### Directions for this task:
Scan the records for lines holding "from". Say how many there are and give nothing else.

[Dataset entries]
+ + + + +

-- ==== Sys2Proof/Machine/Ports.lean ====
section
/-! DEFINITION. What comes back to a core, and what the host ports and the pod do: returning values, host reads and writes, snoops,
links, far operations (spec/03, R79 to R87; spec/17, R402, R403, R410). -/

namespace Sys2Proof.Machine

open Sys2Proof.Machine.State

/-! ### LOAD_RETURN (R79, R80, R81) -/

/-- R28: the access's frame is still PRIVATE to its core, which has not been told otherwise. -/
def stillPrivate (s : State) (a : Acc) : Bool :=
  a.priv && decide (tget .untouched s.dir (frameOf a.pa) = .privateTo a.core) &&
    !(s.recalls.any fun r => decide (r.frame = frameOf a.pa) && r.told)

/-- The sector goes into the L1 where it still may (R70, R79, R144). -/
def installFill (s : State) (a : Acc) (v : Nat) : State :=
  if !a.fill || (a.priv && !(stillPrivate s a)) then s
  else match pathOf s a with
    | some p => l1Install s a.core (accPa s a) p (if a.got = 0 then BitVec.allOnes 32 else a.got) v
    | none => s

/-- The values of a load's lanes from its sector. -/
def partValues (a : Acc) (v : Nat) : List (Nat × Nat) := a.parts.map fun p => (p.1, sectorBytes v (p.2 % 32) a.n)

/-- The access delivers its lanes' values, and is done. -/
def deliver (s : State) (a : Acc) (xs : List (Nat × Nat)) : State :=
  match findOp (wv s a.wave) a.op with
  | none => dropAcc s a
  | some o => addResult (dropAcc s a) a.wave a.op a.lanes (loadWrites o a.n .untyped xs)

/-- R79: a load's sector reaches its core. -/
def loadBack (s : State) (a : Acc) (v : Nat) : State :=
  let s := if a.acq then selfInvalidate s a.core else s
  let a := { a with fill := a.fill && !a.acq }
  deliver (installFill s a v) a (partValues a v)

/-- R81: what an atomic on a PRIVATE frame waited for has come: it is performed in the L1, or, the frame being PRIVATE no longer,
classified anew. -/
def privAtomicBack (s : State) (a : Acc) (v : Nat) : State :=
  let s := installFill s a v
  let b := { a with got := 0, fill := false }
  if stillPrivate s a then
    let b := { b with stage := .ready }
    route (putAcc s b) b
  else putAcc s { b with stage := .dir, priv := false }

/-- A value that came back for access `a`: its sector, or an atomic's old value. -/
def valueBack (s : State) (a : Acc) (v : Nat) : State :=
  match a.act with
  | .load => loadBack s a v
  | .atom .. =>
    if a.priv && decide (a.got ≠ 0) then privAtomicBack s a v
    else
      let s := if a.acq then selfInvalidate s a.core else s
      deliver s a (a.parts.map fun p => (p.1, v % 2 ^ (8 * a.n)))
  | .red .. => if a.priv && decide (a.got ≠ 0) then privAtomicBack s a v else completeAcc s a
  | .barWait _ => completeAcc (modWv (selfInvalidate s a.core) a.wave fun w => wake w a.lanes) a
  | _ => completeAcc s a

/-- R19: the value that lane `l` of a store writes: of an MMIO register each lane writes its own, so that the bytes which the lanes of
one sector leave, in `d`, do not do. -/
def laneStores (s : State) (a : Acc) (d : Nat) (p : Nat × Nat) : Nat :=
  match findOp (wv s a.wave) a.op with
  | none => sectorBytes d (p.2 % 32) a.n
  | some o => match o.instr with
    | .st .. => opVal (specOf o.instr) o.words 0 p.1
    | .sst .. => opVal (specOf o.instr) o.words 0 0
    | _ => sectorBytes d (p.2 % 32) a.n

/-- R19, R425: an MMIO access is performed, lane by lane, as a program's. -/
def mmioPerform (s : State) (a : Acc) : State :=
  let off := fun p : Nat × Nat => a.pa - a.pa % 32 + p.2 % 32 - mmioBase
  match a.act with
  | .store d => completeAcc (a.parts.foldl (fun s (p : Nat × Nat) => mmioWrite s 2 (off p) a.n (laneStores s a d p)) s) a
  | _ =>
    let s := if a.acq then selfInvalidate s a.core else s
    deliver s a (a.parts.map fun p => (p.1, mmioRead s 2 (off p) a.n))

/-- R69: the access's value may return now. -/
def valueDue (s : State) (a : Acc) : Bool :=
  let at_ := ((findOp (wv s a.wave) a.op).map (·.issuedAt)).getD 0
  decide (a.lat = 0) || decide (at_ + a.lat ≤ cycAt s a.core)

/-- R145: a load of a TWIN page is delivered once every earlier load of its wave on such a page has read its side: the earlier one cannot
then see a side newer than the later. -/
def sideTurn (s : State) (a : Acc) : Bool :=
  let load := fun y : Acc => match y.act with | .load => true | _ => false
  let unread := fun y : Acc => match y.stage with | .trans | .walk => true | .ret | .failed => false | _ => decide (y.kind = .twin)
  !(load a && decide (a.kind = .twin) && (earlierAccs s a).any fun y => load y && unread y)

/-- R69, R88, R145: the value that the home sent is due, the first of its channel, and in its turn. -/
def returns (s : State) (a : Acc) : Bool := valueDue s a && dataTurn s a.id && sideTurn s a

/-- R79: LOAD_RETURN on `acc ext code class`: a value that the home sent, or one from a peer, which is `ext`, or the code of a fault
found there (R17, R34). -/
def execLoadReturn (s : State) : Host.Outcome State Fault Refusal :=
  .next (match findAcc s (arg s 0) with
    | none => s
    | some a =>
      match a.act, a.stage with
      | .imago .., _ => s
      | _, .ret => if returns s a then reroute (valueBack (dataCome s a.id) a a.val) a.core else s
      | _, .home =>
        if a.kind = .mmio then orWait s (reroute (mmioPerform s a) a.core)
        else
          let d := destOf s (accPa s a)
          if d < 2048 ∨ 8192 ≤ d ∨ accReturns a = false then s
          else if arg s 2 ≠ 0 then reroute (failFar (forgetFar s a.id) a (arg s 2) (arg s 3)) a.core
          else reroute (valueBack (forgetFar s a.id) a (arg s 1)) a.core
      | _, _ => s)

/-! ### Accesses of hosts and other devices (R82, R84, R117) -/

/-- The bytes are device memory. -/
def inMemory (pa n : Nat) : Bool := decide (0 < n) && decide (pa + n ≤ gddrEnd)

/-- R26, R27: the frames of an access by a host or another device are SHARED; it must wait where one is PRIVATE. -/
def shareFrames (s : State) (pa n : Nat) : State :=
  ((List.range (frameOf (pa + n - 1) - frameOf pa + 1)).map fun k => frameOf pa + k).foldl (fun s f => classify s f none) s

/-- R84: a host's access to device memory: its frames, and at the home of each line the bytes that cores own, fetched or, with `take`,
revoked; a read asks the memory side for a line that the slice does not hold. -/
def portAccess (s : State) (pa n : Nat) (take fill : Bool) : State :=
  (linesOf pa n).foldl (fun s line =>
    let s := settleLine s line (maskIn line pa n) take
    if fill then lineFill s line (maskIn line pa n) 0xFFFF else s) (shareFrames s pa n)

/-- R84: a host's write performed at its homes. -/
def portWrite (s : State) (pa n v : Nat) : State := putBytes (n / 128 + 2) pa n v (portAccess s pa n true false)

/-- R84: the host keeps the lines it has read: `h` 1 shared, 2 exclusively. -/
def hostKeeps (s : State) (pa n h : Nat) : State :=
  if h = 0 then s
  else (linesOf pa n).foldl (fun s l => { s with hostHeld := (l, decide (h = 1)) :: s.hostHeld.filter fun x => x.1 ≠ l }) s

/-- R84, R399: a host's read served at the home; a poisoned sector makes the data poisoned. A line that the host takes for itself alone
is owned by no core afterwards (log 142). -/
def portRead (s : State) (p pa n h : Nat) : State :=
  let s := portAccess s pa n (decide (h = 2)) true
  out (hostKeeps s pa n h) (.hostData p (homeRead s pa n) (poisonIn s pa n))

/-- A write of a host. -/
def hostWrites (e : Arrival) : Bool := decide (e.src < 2) && decide (0x60 ≤ e.op) && decide (e.op < 0x63)

/-- R404: a host's write that reaches `HSEMCMD`. -/
def writesHsemCmd (e : Arrival) : Bool :=
  let o := e.pa - mmioBase
  hostWrites e && decide (o < 8) && decide (4 < o + e.n)

/-- R84, R403: an arrived access of a host, to the registers or to memory; the Cmp of a MemWr goes back once it has been performed.
An access to the registers other than a command to `HSEM` is performed behind the commands that reached `HSEM` in its cycle (log 160);
one to memory must wait behind requests at its lines. -/
def hostPerform (s : State) (e : Arrival) : State :=
  if inMmio e.pa then
    if !s.mgmt.hsemArr.isEmpty && !writesHsemCmd e then mustWait s
    else if e.op = 0x63 then out s (.hostData e.src (mmioRead s e.src (e.pa - mmioBase) e.n) false)
    else mmioWrite s e.src (e.pa - mmioBase) e.n e.data
  else if lineBusy s e.pa e.n then mustWait s
  else if e.op = 0x63 then portRead s e.src e.pa e.n e.cmp
  else
    let s := portWrite s e.pa e.n e.data
    if e.op = 0x62 then out s (.cmp e.src) else s

/-- R19: an atomic or reduction of a peer on memory of this device; the old value, or a fault. -/
def farAtomic (s : State) (dev pa n code d e : Nat) : State :=
  if poisonIn s pa n then out s (.farReply dev 0 1 0)
  else
    let old := homeRead s pa n
    out (putBytes 2 pa n (atomNew code n old d e) s) (.farReply dev old 0 0)

/-- R131: a barrier operation of a peer. -/
def farBarrier (s : State) (dev pa : Nat) (act : Act) : State :=
  let (b, f) := barApply act (homeRead s pa 16)
  out (putBytes 2 pa 16 b s) (.farReply dev 0 (f.getD 0) 0)

/-- A wait of a peer's thread recorded at this home: `kind` 0 on a barrier object's phase `arg`, 2 on an imago cell. -/
def farWaiter (s : State) (dev pa p kind : Nat) : State :=
  let (id, s) := fresh s
  { s with waiters := s.waiters ++
      [{ id := id, wave := 0, op := dev, lanes := 0, space := 1, home := 0, addr := pa, arg := p, dst := kind, deadline := 0, woken := false }] }

/-- R153: an imago operation of a peer. -/
def farImago (s : State) (dev pa op g v : Nat) : State :=
  match imagoHome s pa op g v with
  | (s, some (st, c, x)) => out s (.farReply dev x st c)
  | (s, none) => farWaiter s dev pa 0 2

/-- R108: a store of a peer to one sector: the bytes `d` under the mask `m`. -/
def farStore (s : State) (pa d m : Nat) : State :=
  homePut s (lineOf pa) (lineMask pa (BitVec.ofNat 32 m)) (lineSector pa d)

/-- R82, R87: operation `op` of device `dev` on `n` bytes at `pa`, numbered as `Out.peer` numbers what this device sends. An imago
cell's frame takes no classification (R25). What does not lie in usable memory is answered with code 0x02 (R17). -/
def farPerform (s : State) (dev pa n op d e : Nat) : State :=
  if n = 0 ∨ gddrUsable < pa + n then out s (.farReply dev 0 2 0)
  else if lineBusy s pa n then mustWait s
  else if 0x30 ≤ op ∧ op < 0x34 then farImago (lineFill (reach s pa 16 true 0xFFFF) (lineOf pa) (maskIn (lineOf pa) pa 16) 0xFFFF) dev pa (op - 0x30) e d
  else
    let s := shareFrames s pa n
    let upd := fun _ : Unit => lineFill (reach s pa n true 0xFFFF) (lineOf pa) (maskIn (lineOf pa) pa n) 0xFFFF
    match op with
    | 0 => let s := reach s pa n false 0xFFFF
           out s (if poisonIn s pa n then .farReply dev 0 1 0 else .farReply dev (homeRead s pa n) 0 0)
    | 1 => out (putBytes (n / 128 + 2) pa n d (reach s pa n true 0xFFFF)) (.farReply dev 0 0 0)
    | 2 => out (farStore (reach s pa n true 0xFFFF) pa d e) (.farReply dev 0 0 0)
    | 0x40 => farBarrier (upd ()) dev pa (.barInit d e)
    | 0x41 => farBarrier (upd ()) dev pa (.barExp d)
    | 0x42 => farBarrier (upd ()) dev pa (.barArr d)
    | 0x43 => let s := upd ()
              if barReturns (homeRead s pa 16) d then out s (.farReply dev 0 0 0) else farWaiter s dev pa d 0
    | _ => if 0x10 ≤ op ∧ op < 0x30 then farAtomic (upd ()) dev pa n (op - 0x10) d e else s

+ + + + +

### Finished exercise:
2